-- ==== Sys2Proof/Certificates/Slice0/Obligations.lean ====
section
/-! DEFINITION. The statements about the machine, each from the rules of spec/ its docstring names. They say
nothing about a program. `Config.cfg` is free, so each holds for every assignment of the parameters. -/

open Sys2Proof Sys2Proof.Machine

/-! ## Encoding -/

/-- 30_encoding.md R93, R95, R98, R99 on words written out by hand (95_test_vectors.md T-ENC, T-WR, T-DS). -/
def Obligations.SampleWordsDecodeAsTheTablesSay : Prop :=
  decodeRequest 0x20000001000022F9#64 = .instr (.dspWrite 0x22F9#16 0x0001#16) ∧
    decodeRequest 0x30000000000022F9#64 = .instr (.dspRead 0x22F9#16) ∧
    decodeRequest 0x40000000FFFFFFFF#64 = .instr (.applyMode 0xFFFFFFFF#32) ∧
    decodeRequest 0x9000000000000000#64 = .instr .evProbe ∧
    decodeRequest 0x20000001000122F9#64 = .reject .operandNonzero ∧
    decodeRequest 0xA000000000000000#64 = .reject .unassignedOp ∧
    decodeEntry 0x0102030405#40 = .wr 0x0102#16 0x0304#16 0x05#8 ∧
    decodeDesc 0x000503#24 = .desc 0x0005#16 3#8 ∧
    decodeHdr 0x02#8 = .hdr 2#8

/-- Decode and encode agree, for every well-formed instruction of every format, with every operand at every
value (30_encoding.md R93, R95, R98, R99, R102, R106). -/
def Obligations.DecodeOfEncodeIsTheInstruction : Prop :=
  ∀ (c : Cfg) (i : Instr) (w : Words), i.wellFormed c = true → encode c i = some w →
    decode c w = .instr i

/-- 30_encoding.md R93: a word selects a row exactly when `Q AND mask = match`, and the operands stand where
the row says. -/
def Obligations.RequestRowsAreTheirMasksAndMatches : Prop :=
  ∀ q : Q64,
    (decodeRequest q = .instr .waitReady ↔
      q &&& 0xFFFFFFFFFFFFFFFF#64 = 0x1000000000000000#64) ∧
    (∀ a d, decodeRequest q = .instr (.dspWrite a d) ↔
      q &&& 0xFFFF0000FFFF0000#64 = 0x2000000000000000#64 ∧ a = q.extractLsb' 0 16 ∧
        d = q.extractLsb' 32 16) ∧
    (∀ r, decodeRequest q = .instr (.dspRead r) ↔
      q &&& 0xFFFFFFFFFFFF0000#64 = 0x3000000000000000#64 ∧ r = q.extractLsb' 0 16) ∧
    (∀ m, decodeRequest q = .instr (.applyMode m) ↔
      q &&& 0xFFFFFFFF00000000#64 = 0x4000000000000000#64 ∧ m = q.extractLsb' 0 32) ∧
    (decodeRequest q = .instr .modeGet ↔
      q &&& 0xFFFFFFFFFFFFFFFF#64 = 0x5000000000000000#64) ∧
    (∀ v, decodeRequest q = .instr (.modeSet v) ↔
      q &&& 0xFFFFFFFF00000000#64 = 0x6000000000000000#64 ∧ v = q.extractLsb' 0 32) ∧
    (decodeRequest q = .instr .evPowerUp ↔
      q &&& 0xFFFFFFFFFFFFFFFF#64 = 0x7000000000000000#64) ∧
    (decodeRequest q = .instr .evPowerDown ↔
      q &&& 0xFFFFFFFFFFFFFFFF#64 = 0x8000000000000000#64) ∧
    (decodeRequest q = .instr .evProbe ↔
      q &&& 0xFFFFFFFFFFFFFFFF#64 = 0x9000000000000000#64)

/-- 30_encoding.md R109: unassigned `op` values, a nonzero `rsv`, and a nonzero bit in a field the row
requires to be 0 select no operation, and the request is refused. -/
def Obligations.ReservedRequestsAreRefused : Prop :=
  ∀ (s : State) (q : Q64) (rest : List Q64), s.seq = .idle → s.dueDelivery = none →
    s.requests = q :: rest →
    (let op := (q.extractLsb' 60 4).toNat
     op = 0 ∨ 10 ≤ op ∨ q.extractLsb' 48 12 ≠ 0#12 ∨
      (op ∈ [1, 5, 7, 8, 9] ∧ (q.extractLsb' 32 16 ≠ 0#16 ∨ q.extractLsb' 0 32 ≠ 0#32)) ∨
      (op = 2 ∧ q.extractLsb' 16 16 ≠ 0#16) ∨
      (op = 3 ∧ (q.extractLsb' 32 16 ≠ 0#16 ∨ q.extractLsb' 16 16 ≠ 0#16)) ∨
      (op ∈ [4, 6] ∧ q.extractLsb' 32 16 ≠ 0#16)) →
    step s = .refused (.malformedRequest q)

/-! ## Steps -/

/-- A step of an idle machine runs the operation its next request word decodes to: as one step, or, at the
grain of lines and where a second delivery is to come, by taking it (10_state.md R21, R40; the two grains are
the model's choice, log 5). -/
def Obligations.StepRunsTheRequestedOperation : Prop :=
  ∀ (s : State) (q : Q64) (rest : List Q64) (i : Instr), s.seq = .idle → s.dueDelivery = none →
    s.requests = q :: rest → decodeRequest q = .instr i →
    (s.grain = .operation → s.fw = none ∨ s.fwl = none → step s = exec i { s with requests := rest }) ∧
    (s.grain = .line ∨ (s.fw ≠ none ∧ s.fwl ≠ none) → step s = begin i { s with requests := rest })

/-- A step of a running machine runs the item its line fetches, where it fetches one and the grain is the
operation's, and otherwise performs the one line `UPC` names, so always where a second delivery is to come
(10_state.md R33; log 5); a delivery that is due is a step of its own (10_state.md R21). -/
def Obligations.StepRunsTheFetchedItemOrTheLine : Prop :=
  ∀ (s : State) (op : Instr) (upc : Label) (stack : List Label), s.seq = .running op upc stack →
    (∀ bytes, s.dueDelivery = some bytes → step s = exec (.fwDeliver bytes) { s with fwl := none }) ∧
    (s.dueDelivery = none →
      (s.grain = .operation → s.fw = none ∨ s.fwl = none →
        (∀ i, fetchItem Config.cfg s = some (.next i) → step s = exec i s) ∧
        (∀ f, fetchItem Config.cfg s = some (.fault f) → step s = .fault f) ∧
        (fetchItem Config.cfg s = none → step s = lineAt Config.cfg op upc stack s.tick)) ∧
      (s.grain = .line ∨ (s.fw ≠ none ∧ s.fwl ≠ none) →
        step s = lineAt Config.cfg op upc stack s.tick))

........

### WORK REQUEST
Without changing a single character, repeat each record.

### EXERCISE RESPONSE
-- ==== Sys2Proof/Certificates/Slice0/Obligations.lean ====
section
/-! DEFINITION. The statements about the machine, each from the rules of spec/ its docstring names. They say
nothing about a program. `Config.cfg` is free, so each holds for every assignment of the parameters. -/

open Sys2Proof Sys2Proof.Machine

/-! ## Encoding -/

/-- 30_encoding.md R93, R95, R98, R99 on words written out by hand (95_test_vectors.md T-ENC, T-WR, T-DS). -/
def Obligations.SampleWordsDecodeAsTheTablesSay : Prop :=
  decodeRequest 0x20000001000022F9#64 = .instr (.dspWrite 0x22F9#16 0x0001#16) ∧
    decodeRequest 0x30000000000022F9#64 = .instr (.dspRead 0x22F9#16) ∧
    decodeRequest 0x40000000FFFFFFFF#64 = .instr (.applyMode 0xFFFFFFFF#32) ∧
    decodeRequest 0x9000000000000000#64 = .instr .evProbe ∧
    decodeRequest 0x20000001000122F9#64 = .reject .operandNonzero ∧
    decodeRequest 0xA000000000000000#64 = .reject .unassignedOp ∧
    decodeEntry 0x0102030405#40 = .wr 0x0102#16 0x0304#16 0x05#8 ∧
    decodeDesc 0x000503#24 = .desc 0x0005#16 3#8 ∧
    decodeHdr 0x02#8 = .hdr 2#8

/-- Decode and encode agree, for every well-formed instruction of every format, with every operand at every
value (30_encoding.md R93, R95, R98, R99, R102, R106). -/
def Obligations.DecodeOfEncodeIsTheInstruction : Prop :=
  ∀ (c : Cfg) (i : Instr) (w : Words), i.wellFormed c = true → encode c i = some w →
    decode c w = .instr i

/-- 30_encoding.md R93: a word selects a row exactly when `Q AND mask = match`, and the operands stand where
the row says. -/
def Obligations.RequestRowsAreTheirMasksAndMatches : Prop :=
  ∀ q : Q64,
    (decodeRequest q = .instr .waitReady ↔
      q &&& 0xFFFFFFFFFFFFFFFF#64 = 0x1000000000000000#64) ∧
    (∀ a d, decodeRequest q = .instr (.dspWrite a d) ↔
      q &&& 0xFFFF0000FFFF0000#64 = 0x2000000000000000#64 ∧ a = q.extractLsb' 0 16 ∧
        d = q.extractLsb' 32 16) ∧
    (∀ r, decodeRequest q = .instr (.dspRead r) ↔
      q &&& 0xFFFFFFFFFFFF0000#64 = 0x3000000000000000#64 ∧ r = q.extractLsb' 0 16) ∧
    (∀ m, decodeRequest q = .instr (.applyMode m) ↔
      q &&& 0xFFFFFFFF00000000#64 = 0x4000000000000000#64 ∧ m = q.extractLsb' 0 32) ∧
    (decodeRequest q = .instr .modeGet ↔
      q &&& 0xFFFFFFFFFFFFFFFF#64 = 0x5000000000000000#64) ∧
    (∀ v, decodeRequest q = .instr (.modeSet v) ↔
      q &&& 0xFFFFFFFF00000000#64 = 0x6000000000000000#64 ∧ v = q.extractLsb' 0 32) ∧
    (decodeRequest q = .instr .evPowerUp ↔
      q &&& 0xFFFFFFFFFFFFFFFF#64 = 0x7000000000000000#64) ∧
    (decodeRequest q = .instr .evPowerDown ↔
      q &&& 0xFFFFFFFFFFFFFFFF#64 = 0x8000000000000000#64) ∧
    (decodeRequest q = .instr .evProbe ↔
      q &&& 0xFFFFFFFFFFFFFFFF#64 = 0x9000000000000000#64)

/-- 30_encoding.md R109: unassigned `op` values, a nonzero `rsv`, and a nonzero bit in a field the row
requires to be 0 select no operation, and the request is refused. -/
def Obligations.ReservedRequestsAreRefused : Prop :=
  ∀ (s : State) (q : Q64) (rest : List Q64), s.seq = .idle → s.dueDelivery = none →
    s.requests = q :: rest →
    (let op := (q.extractLsb' 60 4).toNat
     op = 0 ∨ 10 ≤ op ∨ q.extractLsb' 48 12 ≠ 0#12 ∨
      (op ∈ [1, 5, 7, 8, 9] ∧ (q.extractLsb' 32 16 ≠ 0#16 ∨ q.extractLsb' 0 32 ≠ 0#32)) ∨
      (op = 2 ∧ q.extractLsb' 16 16 ≠ 0#16) ∨
      (op = 3 ∧ (q.extractLsb' 32 16 ≠ 0#16 ∨ q.extractLsb' 16 16 ≠ 0#16)) ∨
      (op ∈ [4, 6] ∧ q.extractLsb' 32 16 ≠ 0#16)) →
    step s = .refused (.malformedRequest q)

/-! ## Steps -/

/-- A step of an idle machine runs the operation its next request word decodes to: as one step, or, at the
grain of lines and where a second delivery is to come, by taking it (10_state.md R21, R40; the two grains are
the model's choice, log 5). -/
def Obligations.StepRunsTheRequestedOperation : Prop :=
  ∀ (s : State) (q : Q64) (rest : List Q64) (i : Instr), s.seq = .idle → s.dueDelivery = none →
    s.requests = q :: rest → decodeRequest q = .instr i →
    (s.grain = .operation → s.fw = none ∨ s.fwl = none → step s = exec i { s with requests := rest }) ∧
    (s.grain = .line ∨ (s.fw ≠ none ∧ s.fwl ≠ none) → step s = begin i { s with requests := rest })

/-- A step of a running machine runs the item its line fetches, where it fetches one and the grain is the
operation's, and otherwise performs the one line `UPC` names, so always where a second delivery is to come
(10_state.md R33; log 5); a delivery that is due is a step of its own (10_state.md R21). -/
def Obligations.StepRunsTheFetchedItemOrTheLine : Prop :=
  ∀ (s : State) (op : Instr) (upc : Label) (stack : List Label), s.seq = .running op upc stack →
    (∀ bytes, s.dueDelivery = some bytes → step s = exec (.fwDeliver bytes) { s with fwl := none }) ∧
    (s.dueDelivery = none →
      (s.grain = .operation → s.fw = none ∨ s.fwl = none →
        (∀ i, fetchItem Config.cfg s = some (.next i) → step s = exec i s) ∧
        (∀ f, fetchItem Config.cfg s = some (.fault f) → step s = .fault f) ∧
        (fetchItem Config.cfg s = none → step s = lineAt Config.cfg op upc stack s.tick)) ∧
      (s.grain = .line ∨ (s.fw ≠ none ∧ s.fwl ≠ none) →
        step s = lineAt Config.cfg op upc stack s.tick))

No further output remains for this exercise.